Фельз, знакомый с обычаями, собрался на веранде снять обувь. Но служанка, опять упавшая перед ним, воспрепятствовала ему…

— Ах, вот как! — пробормотал удивленный Фельз. — У японской маркизы не снимают обуви?

Несколько разочарованный в своих экзотических ожиданиях он ограничился тем, что снял свою шляпу из светлого фетра, с широкими полями, которая придавала вандейковский оттенок его вдохновенной седеющей голове художника. И вошел в салон маркизы Иорисака.

…Будуар парижанки, очень элегантный, очень модный, который показался бы банальным всюду, кроме этого места, удаленного на три тысячи миль от равнины Монсо. Ничто не говорило в нем об Японии. Даже циновки, национальные Татами, уступили здесь место шерстяным коврам. Стены были обтянуты обоями «Помпадур» а окна — окна с настоящими стеклами! — были задрапированы тюлевыми занавесками. Стулья, кресла, бержер, софа заменили классические коврики из рисовой соломы или темного бархата. Большой эраровский рояль занимал целый угол; и, лицом к входной двери, — большое зеркало, в стиле Людовика XV, удивлялось, должно быть, что ему приходится отражать желтые мордочки, вместо изящных личек французских девушек.

В третий раз маленькая служанка исполнила свой реверанс на четвереньках и потом скрылась, оставив Фельза в одиночестве.

Фельз прошел шага два вперед, взглянул направо, налево и воскликнул возмущенно:

— Черт дери!

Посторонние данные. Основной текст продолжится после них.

theorem exec_completion {s : State} {job : ShapeJob} (present : s.store.job = some job) :
    exec (completion job.work) s = .next (if s.workServed then s.completeWork else s) := by
  obtain ⟨work, served, periods⟩ := job
  cases work <;>
    simp only [completion, exec, execShapeAppendComplete, execShapeSumComplete, execShapeCompareComplete,
      State.completeWork, present]

theorem workServed_iff {s : State} {job : ShapeJob} (present : s.store.job = some job) :
    s.workServed = true ↔ s.workAccesses job.work ≤ job.served := by
  rw [State.workServed, present, decide_eq_true_iff]

theorem workOverdue_iff {s : State} {job : ShapeJob} (present : s.store.job = some job) :
    s.workOverdue = true ↔ s.workPeriods job.work ≤ job.periods := by
  rw [State.workOverdue, present, decide_eq_true_iff]

/-- Twenty accesses or more are left of every period, so that `n` of them take a twentieth as many, rounded up. -/
theorem periods_le_iff (n periods : Nat) :
    (n + (Config.leftoverAccesses - 1)) / Config.leftoverAccesses ≤ periods ↔ n ≤ 20 * periods := by
  rw [Config.leftoverAccesses]
  omega

theorem spareAfterWork_eq {s : State} {job : ShapeJob} (present : s.store.job = some job) :
    s.spareAfterWork = min s.store.spare (job.served - s.workAccesses job.work) := by
  rw [State.spareAfterWork, present]

theorem answer_of_inProgress {s : State} {kind tag : Byte} (inProgress : s.link.inProgress = some (kind, tag))
    (outcome : ReplyOutcome) (detail : Detail) (payload : List Byte) :
    s.answer outcome detail payload =
      { s with link := { s.link with reply := some ⟨kind, tag, outcome, detail, payload⟩ } } := by
  rw [State.answer, inProgress]

/-! ## Work that is overdue completes before the sample (log entry 11) -/

/-- The state in which so many accesses have gone to the work. -/
def withServed (job : ShapeJob) (n : Nat) (s : State) : State :=
  { s with store := { s.store with job := some { job with served := n } } }

theorem pointBits_congr {a b : Store} (slots : a.slots = b.slots) : a.pointBits = b.pointBits := by
  funext slot k
  unfold Store.pointBits Store.point
  rw [slots]

theorem sumPoints_congr {a b : Store} (slots : a.slots = b.slots) (slot start count : Nat) (crc : Half) :
    a.sumPoints slot start count crc = b.sumPoints slot start count crc := by
  induction count generalizing start crc with
  | zero => rfl
  | succ count ih => rw [Store.sumPoints, Store.sumPoints, ih, pointBits_congr slots]

theorem storedValue_congr {a b : Store} (slots : a.slots = b.slots) : a.storedValue = b.storedValue := by
  funext slot start count pad j
  rw [Store.storedValue, Store.storedValue, pointBits_congr slots]

theorem workAccesses_withServed (job : ShapeJob) (n : Nat) (s : State) (work : ShapeWork) :
    (withServed job n s).workAccesses work = s.workAccesses work := by
  cases work with
  | append => rfl
  | sum => rfl
  | compare =>
    rw [State.workAccesses, State.workAccesses, storedValue_congr (a := (withServed job n s).store) (b := s.store) rfl]
    rfl

theorem endWork_withServed {s : State} {job : ShapeJob} (present : s.store.job = some job) {n : Nat}
    (same : n - s.workAccesses job.work = job.served - s.workAccesses job.work) :
    (withServed job n s).endWork = s.endWork := by
  have spare : (withServed job n s).spareAfterWork = s.spareAfterWork := by
    rw [spareAfterWork_eq present, spareAfterWork_eq (s := withServed job n s) rfl, workAccesses_withServed, same]
    rfl
  rw [State.endWork, State.endWork, spare]
  rfl

/-- The accesses that the work has had decide only how many of them it leaves. -/
theorem completeWork_withServed {s : State} {job : ShapeJob} (present : s.store.job = some job) {n : Nat}
    (same : n - s.workAccesses job.work = job.served - s.workAccesses job.work) :
    (withServed job n s).completeWork = s.completeWork := by
  have ended := endWork_withServed present same
  have slots : (withServed job n s).store.slots = s.store.slots := rfl
  have with_job : (withServed job n s).store.job = some { job with served := n } := rfl
  simp only [State.completeWork, present, with_job]
  cases job.work with
  | append slot points =>
    dsimp only
    rw [State.completeAppend, State.completeAppend, ended, slots]
  | sum slot start count crc =>
    dsimp only
    rw [State.completeSum, State.completeSum, ended, sumPoints_congr slots]
    rfl
  | compare slot start count pad points =>
    dsimp only
    rw [State.completeCompare, State.completeCompare, ended, storedValue_congr slots]
    rfl

/-- Whatever the work, its completion ends it and answers the request in progress. -/
theorem completeWork_answers {s : State} {job : ShapeJob} (present : s.store.job = some job) :
    ∃ (u : State) (outcome : ReplyOutcome) (detail : Detail) (payload : List Byte),
      s.completeWork = u.answer outcome detail payload ∧ u.link = s.link ∧ u.store.job = none := by
  obtain ⟨work, served, periods⟩ := job
  simp only [State.completeWork, present]
  cases work with
  | append slot points =>
    dsimp only
    unfold State.completeAppend
    split
    · exact ⟨s.endWork, _, _, _, rfl, rfl, rfl⟩
    · exact ⟨s.endWork.setSlot slot _, _, _, _, rfl, rfl, rfl⟩
  | sum => exact ⟨s.endWork, _, _, _, rfl, rfl, rfl⟩
  | compare =>
    dsimp only
    unfold State.completeCompare
    dsimp only
    split
    · exact ⟨s.endWork, _, _, _, rfl, rfl, rfl⟩
    · split <;> exact ⟨s.endWork, _, _, _, rfl, rfl, rfl⟩

theorem completeWork_job {s : State} {job : ShapeJob} (present : s.store.job = some job) :
    s.completeWork.store.job = none := by
  obtain ⟨u, outcome, detail, payload, completed, _, ended⟩ := completeWork_answers present
  rw [completed, (State.answer_frame ..).2.2.1, ended]

theorem completeWork_inReset {s : State} {job : ShapeJob} (present : s.store.job = some job) :
    s.completeWork.link.inReset = s.link.inReset := by
  obtain ⟨u, outcome, detail, payload, completed, link, _⟩ := completeWork_answers present
  rw [completed, ← link, State.answer]
  split <;> rfl

/-! ## SAMPLE and the work in progress -/

theorem settle_of_none_due {s : State} (none_due : ∀ m, s.due m = false) (no_ramp : s.synth.finishRamps = s.synth) :
    s.settle = s := by
  have one : s.settleOne = s := by
    have none_left : Moment.all.filter s.due = [] := by simp [none_due]
    simp [State.settleOne, none_left]
  have all (fuel : Nat) : State.settleMoments fuel s = s := by
    induction fuel with
    | zero => rfl
    | succ fuel ih => rw [State.settleMoments, one, ih]
  simp [State.settle, no_ramp, all]

theorem exec_sample_of_none_due {s : State} (out_of_reset : s.link.inReset = false) (none_due : ∀ m, s.due m = false)
    (no_ramp : s.synth.finishRamps = s.synth) (trig : Bool) (iA iB iC : Half) :
    exec (.sample trig iA iB iC) s = .next (s.completeOverdue.produce trig (magnitudes iA iB iC)) := by
  rw [exec_sample out_of_reset, settle_of_none_due none_due no_ramp]

theorem ramped_overlay (y : Synth) (ramps : Bool) (p : Phase) :
    ((y.advance ramps).phases.get p).overlay = (y.phases.get p).overlay := by
  cases ramps with
  | false => rfl
  | true =>
    have ramped : (y.advance true).phases = y.phases.map SynthPhase.ramped := rfl
    rw [ramped, get_map]
    rfl

/-- Two accesses for each lookup: three for the primary levels, and one for each overlay (R10, R38). -/
theorem leftover_eq (y : Synth) :
    y.leftover = 26 - 2 * (y.phases.toList.filter fun p => p.overlay.isSome).length := by
  simp only [Synth.leftover, Synth.reads, Config.accessesPerSample, PerPhase.toList]
  rw [← List.countP_eq_length_filter, List.countP_cons, List.countP_cons, List.countP_singleton]
  split_ifs <;> rfl

theorem leftover_advance (y : Synth) (ramps : Bool) : (y.advance ramps).leftover = y.leftover := by
  have a := ramped_overlay y ramps .a
  have b := ramped_overlay y ramps .b
  have c := ramped_overlay y ramps .c
  simp only [PerPhase.get] at a b c
  simp only [Synth.leftover, Synth.reads, a, b, c]

theorem produce_store (trig : Bool) (currents : PerPhase Nat) (s : State) : (s.produce trig currents).store =
    { s.store with job := s.store.job.map (ShapeJob.serve s.synth.leftover), spare := s.synth.leftover } := by
  rw [← leftover_advance s.synth s.seq.run.ramps]
  simp [State.produce]

/-- Overdue work ends in the state that its completion command leaves once it is served (R38, log entry 11). -/
theorem sample_of_overdue {s : State} {job : ShapeJob} (present : s.store.job = some job)
    (out_of_reset : s.link.inReset = false) (none_due : ∀ m, s.due m = false) (no_ramp : s.synth.finishRamps = s.synth)
    (overdue : s.workOverdue = true) (trig : Bool) (iA iB iC : Half) :
    ∃ served t u, job.served ≤ served ∧ exec (completion job.work) (withServed job served s) = .next u ∧
      exec (.sample trig iA iB iC) s = .next t ∧ exec (.sample trig iA iB iC) u = .next t ∧ t.store.job = none := by
  let served := max job.served (s.workAccesses job.work)
  have served_all : (withServed job served s).workServed = true := by
    rw [workServed_iff (job := { job with served := served }) rfl, workAccesses_withServed]
    exact Nat.le_max_right ..
  have completed : (withServed job served s).completeWork = s.completeWork :=
    completeWork_withServed present (by omega)
  have over_none : s.completeWork.store.job = none := completeWork_job present
  have before : s.completeOverdue = s.completeWork := if_pos overdue
  have after : s.completeWork.completeOverdue = s.completeWork := by
    have not_overdue : ¬ s.completeWork.workOverdue = true := by rw [State.workOverdue, over_none]; exact nofun
    exact if_neg not_overdue
  have none_due_after (m : Moment) : s.completeWork.due m = false := by
    rw [← none_due m]
    cases m <;> simp [State.due, State.edgeDue, State.timeoutDue, State.stepEndDue, State.tripDue, State.stopDue,
      State.startDue, State.handoverDue, State.startMet, State.prospectTheta, State.prospectTuning]
  refine ⟨served, _, s.completeWork, Nat.le_max_left .., ?_, exec_sample_of_none_due out_of_reset none_due no_ramp ..,
    ?_, ?_⟩
  · rw [exec_completion (job := { job with served := served }) rfl, if_pos served_all, completed]
  · rw [exec_sample_of_none_due ((completeWork_inReset present).trans out_of_reset) none_due_after (by simpa using no_ramp),
      before, after]
  · rw [before, produce_store, over_none]
    rfl

/-! ## Completions (R34, R43 to R46) -/

theorem exec_appendComplete_of_none {s : State}
    (none_append : ∀ job slot points, s.store.job = some job → job.work ≠ .append slot points) :
    exec .shapeAppendComplete s = .next s := by
  simp only [exec, execShapeAppendComplete]
  split
  · rename_i present
    exact absurd rfl (none_append _ _ _ present)
  · rfl

theorem exec_sumComplete_of_none {s : State}
    (none_sum : ∀ job slot start count crc, s.store.job = some job → job.work ≠ .sum slot start count crc) :
    exec .shapeSumComplete s = .next s := by
  simp only [exec, execShapeSumComplete]
  split
  · rename_i present
    exact absurd rfl (none_sum _ _ _ _ _ present)
  · rfl

theorem exec_compareComplete_of_none {s : State} (none_compare : ∀ job slot start count pad points,
      s.store.job = some job → job.work ≠ .compare slot start count pad points) :
    exec .shapeCompareComplete s = .next s := by
  simp only [exec, execShapeCompareComplete]
  split
  · rename_i present
    exact absurd rfl (none_compare _ _ _ _ _ _ present)
  · rfl

theorem appended_eq (record : Slot) (points : List Half) :
    record.appended points =
      { record with
        points := record.points ++ points.take (min points.length (1024 - record.points.length)),
        state := if record.points.length + min points.length (1024 - record.points.length) = 1024 then .loaded
          else record.state } := by
  have total : (record.points ++ points.take (min points.length (1024 - record.points.length))).length =
      record.points.length + min points.length (1024 - record.points.length) := by
    rw [List.length_append, List.length_take]
    omega
  rw [← total]
  rfl

theorem exec_completion_served {s : State} {job : ShapeJob} (present : s.store.job = some job) {t : State}
    (completes : s.completeWork = t) :
    (job.served < s.workAccesses job.work → exec (completion job.work) s = .next s) ∧
    (s.workAccesses job.work ≤ job.served → exec (completion job.work) s = .next t) := by
  rw [exec_completion present, ← completes]
  refine ⟨fun short => ?_, fun enough => ?_⟩
  · rw [if_neg (mt (workServed_iff present).mp (Nat.not_le.mpr short))]
  · rw [if_pos ((workServed_iff present).mpr enough)]

theorem completeAppend_eq {s : State} {job : ShapeJob} (present : s.store.job = some job) {slot : Nat}
    {points : List Half} {record : Slot} (exists_slot : s.store.slots[slot]? = some record) {kind tag : Byte}
    (inProgress : s.link.inProgress = some (kind, tag)) :
    s.completeAppend slot points =
      { s with
        store := { slots := s.store.slots.setIfInBounds slot (record.appended points), job := none,
                   spare := min s.store.spare (job.served - s.workAccesses job.work) },
        link := { s.link with reply := some ⟨kind, tag, .done,
          if min points.length (1024 - record.points.length) < points.length then .truncated else .none,
          [BitVec.ofNat 8 slot] ++ le16 (BitVec.ofNat 16 (min points.length (1024 - record.points.length)))
            ++ le16 (BitVec.ofNat 16
                (record.points.length + min points.length (1024 - record.points.length)))⟩ } } := by
  have detail : (if min points.length (1024 - record.points.length) = points.length then Detail.none else .truncated) =
      if min points.length (1024 - record.points.length) < points.length then .truncated else .none := by
    split_ifs <;> first | rfl | omega
  rw [← detail, ← spareAfterWork_eq present, State.completeAppend, exists_slot]
  exact answer_of_inProgress (s := s.endWork.setSlot slot (record.appended points)) inProgress ..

Стоит ли быть Сыновьями Хокусай и Утамаро, внуками великого Сесшу!.. Раса, породившая Никко и Киото, раса, покрывшая дворцами и храмами дикую землю айносов, создавшая целиком новую архитектуру, скульптуру и живопись! Стоило ли иметь счастье прожить десять веков в самом блистательном уединении, вне всяких деспотических влияний, кастрировавших нашу западную самобытность, свободными от ига Египта и Эллады! Стоило ли иметь заслоном от Европы непроницаемый Китай и Конфуция — сторожевым псом от Платона! Да, стоило ли!.. Чтобы в конце концов впасть в обезьянничание и плагиаты, чтобы кончить здесь, в этой клетке, созданной специально для глупейших попугаев Парижа или Лондона, Нью-Йорка или Чикаго…

Он вдруг остановился. Одна мысль внезапно пришла ему в голову. Он подошел к окну, раздвинул занавесочку…

И он увидел сквозь стекло, у ног своих, японский сад.

Настоящий японский сад: маленький четырехугольник, длиной в десять метров, шириной в пятнадцать, придавленный к дому тремя очень высокими стенами; четырехугольник, в котором видны были горы и долины, леса, водопад, поток, пещеры и озеро. Деревья были, конечно, те карликовые кедры, вышиной с хлебный колос, которые умеют выгонять, как следует, одни только японские садовники, или же крохотные вишни, в полном цвету, как того требовало время года, потому что было пятнадцатое апреля; горы были не выше кротовых куч, но искусный грим придавал им вид скалистых кряжей; а озеро — банка с красными рыбками, окруженная для правдоподобия живописными берегами, цветущими и скалистыми.

Фельз, пораженный, широко раскрыл глаза. Прежде всего в нем заговорил художник.

— Не удивительно, что с такими садами… эти люди, способные на чудеса в рисунке и красках, всегда сбивались на совершенно фантастическую перспективу!

Он рассматривал странные силуэты маленьких скал и крохотных деревьев в ракурсе, как бы с птичьего полета.

Но вскоре он пожал плечами. Этот сад — не в счет! Он казался призраком, тенью былой Японии, уничтоженной, изгнанной волей современных японцев…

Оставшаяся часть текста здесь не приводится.